QA Calibration
QA Calibration is the process of aligning multiple QA reviewers on how to interpret and apply a quality rubric consistently. In calibration sessions, reviewers independently score the same set of conversations and then compare scores to identify and resolve disagreements. The goal is to ensure that a conversation scored by one reviewer gets the same score from another — otherwise IQS data is unreliable and unfair to use for agent coaching or performance management.

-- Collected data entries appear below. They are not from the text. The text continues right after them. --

/-! ### Work of a lost unit or half (R393, R405, R620) -/

/-- Jobs that run on unit u of a half go back to the head of their queue, from their last segment boundary, on another
unit; a half with no unit of the kind left hands them to the other half (R405, R620). -/
def State.evict (s : State) (k : UnitKind) (h : Half) (i : Nat) : State :=
  let hit := fun (r : Running) => r.job.unit = k && r.job.half = h && r.occupies.contains i
  let jobs := (s.units.running.filter hit).map (fun r => { r.job with done := r.job.saved })
  let us := { s.units with running := s.units.running.filter (fun r => !hit r), waiting := jobs ++ s.units.waiting }
  State.serve { s with units := us } (jobs.length + 1)

/-- Move every job of a half to the other (R618, R620). -/
def State.moveJobs (s : State) (k : UnitKind) (h : Half) : State :=
  let hit := fun (j : Job) => j.unit = k && j.half = h
  let jobs := (s.units.running.filter (fun r => hit r.job)).map (fun r => { r.job with done := r.job.saved })
  let us := { s.units with
    running := s.units.running.filter (fun r => !hit r.job),
    waiting := (jobs ++ s.units.waiting).map (fun j => if hit j then { j with half := otherHalf h } else j) }
  State.serve { s with units := us } 16

def retUnits : RetKind → Option UnitKind
  | .hammer => some .hammer | .digest => some .digest | .anvil => some .anvil | _ => none

/-! ### Retirement (R610, R611, R612) -/

def countOf (l : List (UnitRef × Nat)) (u : UnitRef) : Nat :=
  match l.find? (fun c => c.1 == u) with | some c => c.2 | none => 0

def putCount (l : List (UnitRef × Nat)) (u : UnitRef) (n : Nat) : List (UnitRef × Nat) :=
  (u, n) :: l.filter (fun c => !(c.1 == u))

/-- UNIT_PROBATION (R625). -/
def State.unitProbation (s : State) (u : UnitRef) (stage late gen : Nat) : State :=
  s.post 0 0x0033 srcDevice (leBytes 1 (retCode u.kind) ++ leBytes 1 (halfNum u.half) ++ leBytes 1 u.idx ++ leBytes 1 stage ++
    leBytes 2 late ++ leBytes 2 gen)

/-- Retire unit u for a cause (R610, R611): its port closes, its work moves, a spare takes an engine's slot; it goes on
probation, or is BAD at its third retirement (R612). -/
def State.retire (s : State) (u : UnitRef) (cause : Nat) : State :=
  if !s.inService u then s else
  let slot := if u.kind = .engine then s.slotOfEngine u.half u.idx else none
  let s := s.setService u false
  let s := match slot with | some j => ((s.refillSlot u.half j).engineLost ⟨u.half, j⟩).setSpares | none => s
  let s := match retUnits u.kind with | some k => s.evict k u.half u.idx | none => s
  let s := if u.kind = .digest then s.moveJobs .digest u.half else s
  let s := if u.kind = .engine then s.bump Fd.HW_CNT_FAILOVER_ENGINE
    else if u.kind = .hammer then s.bump Fd.HW_CNT_FAILOVER_HAMMER else s
  let n := countOf s.halves.retireCount u + 1
  let bad := decide (3 ≤ n)
  let r : Retired := { unit := u, passes := 0, late := 0, testAt := s.deviceTime + 100000000, bad := bad }
  let s := { s with halves := { s.halves with
    retired := r :: s.halves.retired, retireCount := putCount s.halves.retireCount u n } }
  let spare := match slot with | some j => (if s.physOf u.half j = u.idx then 0xFF else s.physOf u.half j) | none => 0xFF
  let s := (s.post 0 0x0032 srcDevice (leBytes 1 (retCode u.kind) ++ leBytes 1 (halfNum u.half) ++ leBytes 1 u.idx ++
    leBytes 1 cause ++ leBytes 1 (slot.getD 0xFF) ++ leBytes 1 spare)).raise 0x0D0000 4
  if u.kind = .bank || u.kind = .path then s
  else if bad then s.unitProbation u 4 0 0
  else (s.setProbation u true).unitProbation u 1 0 0

/-- A strike: two within 10 s of device time retire the unit (R610). -/
def State.strike (s : State) (u : UnitRef) : State :=
  let recent := s.halves.strikes.filter (fun c => decide (s.deviceTime < c.2 + 10000000000))
  if recent.any (fun c => c.1 == u) then
    State.retire { s with halves := { s.halves with strikes := recent.filter (fun c => !(c.1 == u)) } } u 1
  else { s with halves := { s.halves with strikes := (u, s.deviceTime) :: recent } }

/-! ### The lease and the fence (R594-R601) -/

/-- Cause numbers of R599. -/
def fenceCode : FenceCause → Nat
  | .silent => 1 | .stale => 2 | .beyondRepair => 3 | .halfMismatch => 4 | .infra => 5 | .resyncFail => 6

/-- Show an epoch in its registers (R626). -/
def State.showEpoch (s : State) (e : Nat) : State :=
  (s.setFld Fd.HW_EPOCH_LO_EPOCH (e % 2 ^ 32)).setFld Fd.HW_EPOCH_HI_EPOCH (e / 2 ^ 32)

/-- Grant the lease to half h for 2 ms (R595). -/
def State.grantLease (s : State) (h : Half) : State :=
  ({ s with halves := { s.halves with leaseEnd := s.deviceTime + 2000000, stopped := false } }.setFld Fd.HW_ROLE_LEASE 1).setFld
    Fd.HW_ROLE_LEAD (halfNum h)

/-- Wellhead and Bellows of half n start again: STARTUP, an empty pool, not instantiated (15 R539, R542). -/
def State.wellStartup (s : State) (n : Nat) : State :=
  let s := s.updWell n (fun _ => {
    pool := 0, fails := [], since := 0, reseedAt := s.deviceTime, stretched := false, testNext := false, raw := [], rawPart := [] })
  ((s.setFld (Fd.WH_STAT_STATE n) 1).setFld (Fd.WH_STAT_FAILS n) 0).setFld (Fd.BW_STAT_INST n) 0

/-- Services of half h go out with it: its units, banks, paths and EE store (R598, R608). -/
def State.halfUnitsOff (s : State) (h : Half) : State :=
  let s := match h with
    | .north => (((s.setFld Fd.HM_AVAIL_NORTH 0).setFld Fd.EN_SVC_N_SVC 0).setFld Fd.EN_SPARES_SVC_N 0).setFld Fd.EE_STAT_N_OK 0
    | .south => (((s.setFld Fd.HM_AVAIL_SOUTH 0).setFld Fd.EN_SVC_S_SVC 0).setFld Fd.EN_SPARES_SVC_S 0).setFld Fd.EE_STAT_S_OK 0
  let keep := fun (f : Fld) (t : State) => t.setFld f (s.fld f &&& (if h = .north then 12 else 3))
  keep Fd.DG_STAT_AVAIL (keep Fd.AV_AVAIL_AVAIL (keep Fd.HW_PATHS_BANKS (keep Fd.HW_PATHS_PATHS s)))

/-- Half h comes into service with the units that are not retired; an engine marked bad in fuse stays out, and a spare takes its
slot (R622, 01 R41, R42). -/
def State.halfUnitsOn (s : State) (h : Half) : State :=
  let on := fun (t : State) (u : UnitRef) =>
    if t.halves.retired.any (fun r => r.unit == u) || (u.kind = .engine && t.halves.badFuse.contains (u.half, u.idx)) then t.setMaskBit (svcBit u) false else t.setMaskBit (svcBit u) true
  let s := (List.range 36).foldl (fun t i => on t ⟨.engine, h, i⟩) s
  let s := (List.range 16).foldl (fun t i => on t ⟨.hammer, h, i⟩) s
  let s := (List.range 2).foldl (fun t i => on (on (on (on t ⟨.digest, h, i⟩) ⟨.anvil, h, i⟩) ⟨.bank, h, i⟩) ⟨.path, h, i⟩) s
  let s := (List.range 32).foldl (fun t j =>
    if t.inService ⟨.engine, h, t.physOf h j⟩ then t else t.refillSlot h j) s
  s.setFld (match h with | .north => Fd.EE_STAT_N_OK | .south => Fd.EE_STAT_S_OK) 1

/-- Both halves are silent: no lease, every page shows FAULT (R601). -/
def State.loseBoth (s : State) : State :=
  ({ s with halves := { s.halves with lost := true, stopped := true } }.setFld Fd.HW_ROLE_LEASE 0)

/-- The new epoch is journalled in the survivor's store, then the survivor is granted the lease (R598 steps 4 and 5). -/
def State.journalEpoch (s : State) : State :=
  let s := { s with halves := { s.halves with epochJ := s.halves.epoch } }
  if s.halfUp .north then s.grantLease .north else if s.halfUp .south then s.grantLease .south else s

/-- An item that comes late: from a fenced half it is discarded (R601); a result of a unit that runs nothing carries a generation or an
attempt that is no longer current and is discarded and counted, and from a retired unit it is said with STAGE 2 (R609). -/
def State.lateItem (s : State) (u : UnitRef) : State :=
  if !s.halfUp u.half then s.discardItem
  else if s.inService u then (s.bump Fd.HW_CNT_STALE_STALE_GEN).raise 0x0D0000 16
  else
    let s := (s.bump Fd.HW_CNT_STALE_STALE_GEN).raise 0x0D0000 16
    match s.halves.retired.find? (fun r => r.unit == u) with
    | none => s
    | some r =>
      let (g, s) := s.free
      let late := satTo 65535 (r.late + 1)
      let s := { s with halves := { s.halves with
        retired := s.halves.retired.map (fun (x : Retired) => if x.unit == u then { x with late := late } else x) } }
      s.unitProbation u 2 late (g % 65536)

/-- The link key of half h's bridge is v; none is the interim key (01 R25). -/
def State.setLink (s : State) (h : Half) (v : Option Bytes) : State :=
  match h with
  | .north => { s with halves := { s.halves with linkN := v } }
  | .south => { s with halves := { s.halves with linkS := v } }

/-- Half h draws a fresh link key of 128 bits for its bridge (01 R25). -/
def State.drawLink (s : State) (h : Half) : State := (s.setLink h (some (s.drawn 16))).drawAt (halfNum h) 16

/-- The check key of the result records is drawn (R602, R622). -/
def State.drawCheck (s : State) : State := State.draw { s with halves := { s.halves with checkKey := s.drawn 32 } } 32

/-- The mesh key of 128 bits, which PD00 keeps (19 R667). -/
def State.drawMesh (s : State) : State := State.draw { s with tamper := { s.tamper with meshKey := s.drawn 16 } } 16

/-- The key of half h's bridge: its link key, or the interim key made of the fused base key and the bring-up count (01 R25). -/
def State.bridgeKey (s : State) (h : Half) : Bytes :=
  match (match h with | .north => s.halves.linkN | .south => s.halves.linkS) with
  | some k => k
  | none => Config.prim .cmac [s.halves.baseKey, leBytes 4 s.halves.bringUps] 16

/-- Half `other` is the home of ring i of partition q (01 R28). -/
def PartSt.homedAt (q : PartSt) (i : Nat) (other : Half) : Bool :=
  match q.sq? i with | some w => w.queue % 2 == halfNum other | none => true

/-- What half `other` holds for the gates when the epoch rises carries the new one: the frames it processed, and the completions it waits
to post (R600, R618). -/
def State.restamp (s : State) (other : Half) (e : Nat) : State :=
  let mine := fun (f : Frame) => match f.msgs.findSome? (fun m => m.flow) with
    | some h => h % 2 == halfNum other
    | none => true
  { s with
    frames := s.frames.map (fun f => if mine f then { f with epoch := e } else f),
    parts := s.parts.map (fun (c : Nat × PartSt) => (c.1, { c.2 with
      heldCompl := c.2.heldCompl.map (fun m => if c.2.homedAt m.sq other then { m with epoch := e } else m) })) }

Inter-Rater Reliability (IRR) = (Conversations where reviewers agree within ±10% ÷ Total conversations reviewed in calibration session) × 100
A score is "in agreement" if two independent reviewers give scores within 10 percentage points of each other on the same conversation. IRR above 85% is considered a well-calibrated program. Track IRR per rubric dimension to identify which criteria are consistently interpreted differently.
Support QA calibration sessions
Calculate inter-rater reliability
- 1Running calibration sessions only at program launch — calibration drift happens gradually. Run calibration sessions at least monthly, especially when new reviewers join.

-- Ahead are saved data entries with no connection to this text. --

-- ==== Sys2Proof/Machine/TamperOps.lean ====
section
/-! DEFINITION. The tamper log: entries, their events, and what is held until an entry can be written
(19_tamper.md R680-R682). -/

namespace Sys2Proof.Machine

def pgTp : Nat := 0x0F0000

def State.updTamper (s : State) (f : TamperSt → TamperSt) : State := { s with tamper := f s.tamper }

/-- Events of a sensor in the current 1 s window (R671, R681). -/
def State.tpRecent (s : State) (sensor : Nat) : Nat :=
  (s.tamper.recent.filter (fun (c : Nat × Nat) => c.1 == sensor && decide (s.deviceTime < c.2 + 1000000000))).length

/-- Tamper-driven Q3s in the device's life, those of buffered entries included (R671). -/
def State.tpLifeQ3 (s : State) : Nat :=
  s.tamper.lifeQ3 + (s.tamper.buffered.filter (fun (e : TpEntry) => e.resp == 4)).length

/-- A loss of a reference has an entry and is no event of its sensor (R663). -/
def TpEntry.isLoss (e : TpEntry) : Bool := e.sensor == 4 && decide (2 ≤ e.sub)

/-- TAMPER_LOGGED (R681). -/
def State.tpEvent (s : State) (e : TpEntry) : Event :=
  { code := 0x0060, src := srcDevice, time := e.time,
    detail := leBytes 1 e.sensor ++ leBytes 1 e.sub ++ leBytes 1 e.resp ++ leBytes 1 e.ctx ++ leBytes 4 e.seq ++
      leBytes 2 (s.tpRecent e.sensor) ++ leBytes 1 (satTo 255 s.tpLifeQ3) }

/-- One entry is written: it takes the next SEQ, the oldest of 64 leaves, the lifetime counts follow, and its event is
posted to P0 (R680, R681, R683). -/
def State.writeEntry (s : State) (e : TpEntry) : State :=
  let e := { e with seq := s.tamper.seq }
  let s := s.updTamper (fun t => { t with
    log := (e :: t.log).take 64, seq := t.seq + 1,
    lifeCnt := if e.isLoss then t.lifeCnt else mapSet 0 t.lifeCnt e.sensor (satTo 65535 (mapRead 0 t.lifeCnt e.sensor + 1)),
    lifeWarm := if e.resp = 2 then satTo 255 (t.lifeWarm + 1) else t.lifeWarm,
    lifeQ3 := if e.resp = 4 then satTo 255 (t.lifeQ3 + 1) else t.lifeQ3 })
  s.postTo 0 (s.tpEvent e)

/-- The buffered entries are written, oldest first (R680). -/
def State.flushLog (s : State) : State :=
  s.tamper.buffered.foldl (fun (t : State) (e : TpEntry) => t.writeEntry e) (s.updTamper (fun t => { t with buffered := [] }))

/-- The store takes entries now: PD28 and PD46 are on and VHOLD allows the write (02 R67, R680). -/
def State.logReady (s : State) : Bool := s.storePower && s.storeReady

/-- Record an event of some device time: written at once, or buffered in PD00 until it can be (R680). -/
def State.logTamperAt (s : State) (time sensor sub resp : Nat) (escalated : Bool) : State :=
  let e : TpEntry := {
    time := time, sensor := sensor, sub := sub, resp := resp, seq := 0,
    ctx := s.life % 8 + 8 * (s.fld Fd.PW_STAT_STATE % 8) + (if escalated then 64 else 0) }
  let s := (s.updTamper (fun t => { t with buffered := t.buffered ++ [e] })).setFld Fd.TP_STAT_LAST sensor
  let s := if s.logReady then s.flushLog
    else if s.storePower && !s.txns.contains (.own .tamperLog) then { s with txns := s.txns ++ [.own .tamperLog] }
    else s
  s.raise pgTp (if resp = 0 then 1 else 3)

/-- Record an event of now. -/
def State.logTamper (s : State) (sensor sub resp : Nat) (escalated : Bool) : State :=
  s.logTamperAt s.deviceTime sensor sub resp escalated

/-! ### Quench (R668, R674, R676) -/

/-- The commit of a Quench at level 3 or 4: keys and seed go; Q4 programs the SCRAP cell, then the UDS cells (R505, R676;
20 R692). -/
def State.runQuench (s : State) (level : Nat) : State :=
  let s := if level = 4 then
      State.raise { s.quench4 with lc := { s.lc with fused := 7, changed := some (s.life, 7, 2) } } 0x1000 1
    else s.quench3
  (s.noteQuench level).updTamper (fun t => { t with quench := 0 })

/-- A Quench that was pending runs (R674, R677). -/
def State.runPendingQuench (s : State) : State := if s.tamper.quench = 0 then s else s.runQuench s.tamper.quench

end Sys2Proof.Machine
end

- 2Calibrating only on easy, clear-cut conversations — calibrate on edge cases and disputed scores. Agreement on easy conversations doesn't confirm alignment on the hard ones.
- 3Treating calibration disagreements as reviewer errors — disagreements reveal rubric ambiguity. If two experienced reviewers disagree, the rubric criteria are likely under-defined.
- 4Not tracking calibration scores over time — IRR declining over months signals that standards are drifting and re-alignment is needed.